Some more years and I finally deciphered ‘intercourse’ and was grossed out at the very thought of it: ‘sexual contact between individuals involving penetration, especially the insertion of a man’s erect penis into a woman’s vagina’. It took me almost five years after reading that, that it was something pleasurable and beautiful, created life and needed to be spoken about. I then (with access to the internet) googled condoms, homosexuality etc. It baffled me and I was disgusted. I stayed away from discussions involving these topics and the very mention of the word: porn.

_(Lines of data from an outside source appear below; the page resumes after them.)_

-- ==== Sys2Proof/Tests/Slice0.lean ====
section
/-! SUPPORT. Tests on fixed values: well-formedness, decoding of words written out from the spec's encodings, one step or one
instruction of the spec's worked examples, and for every statement with hypotheses a case that meets them. -/

namespace Sys2Proof.Tests

open Sys2Proof.Machine

/-! Helpers. -/

/-- No prefix. -/
def np : Pfx := { legacy := [], rex := none }

/-- Legacy prefixes alone. -/
def lp (ls : List Legacy) : Pfx := { legacy := ls, rex := none }

/-- A REX prefix alone. -/
def rexp (w r x b : Bool) : Pfx := { legacy := [], rex := some { w, r, x, b } }

/-- A ModRM byte with neither SIB nor displacement. -/
def modrm (mod : BitVec 2) (reg rm : BitVec 3) : ModRM := { mod, reg, rm, sib := none, disp := .none }

def c64 : CodeSize := { mode := .mode64, csD := .d32 }
def c32 : CodeSize := { mode := .modeNon64, csD := .d32 }
def c16 : CodeSize := { mode := .modeNon64, csD := .d16 }

/-- A result is a next state that passes a check. -/
def goes (r : Result) (check : State → Bool) : Bool :=
  match r with
  | .next t => check t
  | _ => false

/-- A result is this exception. -/
def faults (r : Result) (e : Exc) (code : Option (BitVec 32)) : Bool :=
  match r with
  | .fault (.exception e' c _) => e' == e && c == code
  | _ => false

/-- A result is a refusal of a store to the program text. -/
def refusesText (r : Result) : Bool :=
  match r with
  | .refused .storeToText => true
  | _ => false

/-- The state after reset. -/
abbrev s0 : State := State.reset

/-- Bytes at the pc. -/
def State.code (s : State) (bs : List Byte) : State := s.place bs s.pc

/-- Given values for the coming draws. -/
def State.given (s : State) (vs : List Word) : State := s.setDraws { given := vs, count := 0 }

/-- A region with nesting count 1 that began at reset, with the fallback address 0x2000. -/
def region : State :=
  ((((State.given s0 [0, 0]).setActive true).setNest 1).setFallback (some 0x2000)).setSaved (some s0.toSaved)

/-- The launch parameters changed. -/
def State.launch (s : State) (f : Params → Params) : State := { s with params := f s.params }

/-- The total-store-order alternative (20_memory.md rule R80). -/
def State.tso (s : State) : State := State.launch s fun p => { p with consistency := .tso }

/-- A mode and a default size. -/
def State.inMode (s : State) (c : CodeSize) : State := State.launch s fun p => { p with code := c }

/-- A rule of `Admit` that denies a kind of access everywhere with #PF. -/
def denyRule (k : AccessKind) : AdmitRule where
  kinds := [k]
  segs := [.es, .cs, .ss, .ds, .fs, .gs]
  offLo := 0
  offHi := 2 ^ 64
  addrLo := 0
  addrHi := 2 ^ 64
  nLo := 0
  nHi := 8
  answer := some { exc := .pf, code := some 4#32 }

I was taught not to call someone ‘gay’, as it was demeaning and disrespectful, so I looked it up too: ‘(adj) light hearted and carefree’. This seemed alright to me, till I saw ‘homosexual’. I looked it up too. ‘Sexually attracted to people of one’s own sex’. This was amusing. Because, I wasn’t. But I wasn’t disgusted. Time passed by, and I knew there were terms such as homophobia, which only we humans, as a species exhibited. I learnt that there was something called sexuality and it was predetermined genetically. I read about it in detail when I chose to take up biology. I knew gay people who were gay (definition number one) and was proudly not phobic. I learnt it was more than a definition, or described, elaborate, illustrated pages of my fat medicine textbooks. It was a movement and a stamp of the failure of acceptance of love on the face of humanity.
We’ve all searched up the word, love. I even looked up lust. One definition went: ‘an intense feeling of deep affection’ and the other was’ strong sexual desire’. It took a few years to accept, I felt both. I also believe, we ‘need’ both.
Given varied sexualities, biologically we’re meant to procreate. Love is a beautiful way to trick us into it (but we also love our parents and siblings, yes), but we also need the lust to enable our species to grow and survive. Some of us want it differently, some men with women, some with men, women with women, some don’t want it at all and so on. There’s a whole chunk of meanings we need to self-discover for ourselves and for the society we live in. We need to do more than restrict ourselves to phobias of what society throws at our mouldable minds. We need to look up more meanings in more dictionaries, apps, wherever and whatever. And we need to look up more than that. We need to look up at people and respect them, for their monthly errands if they’re women, for their sexual inclinations, for their social preferences, for being themselves. Let’s help each one be oneself, with pride.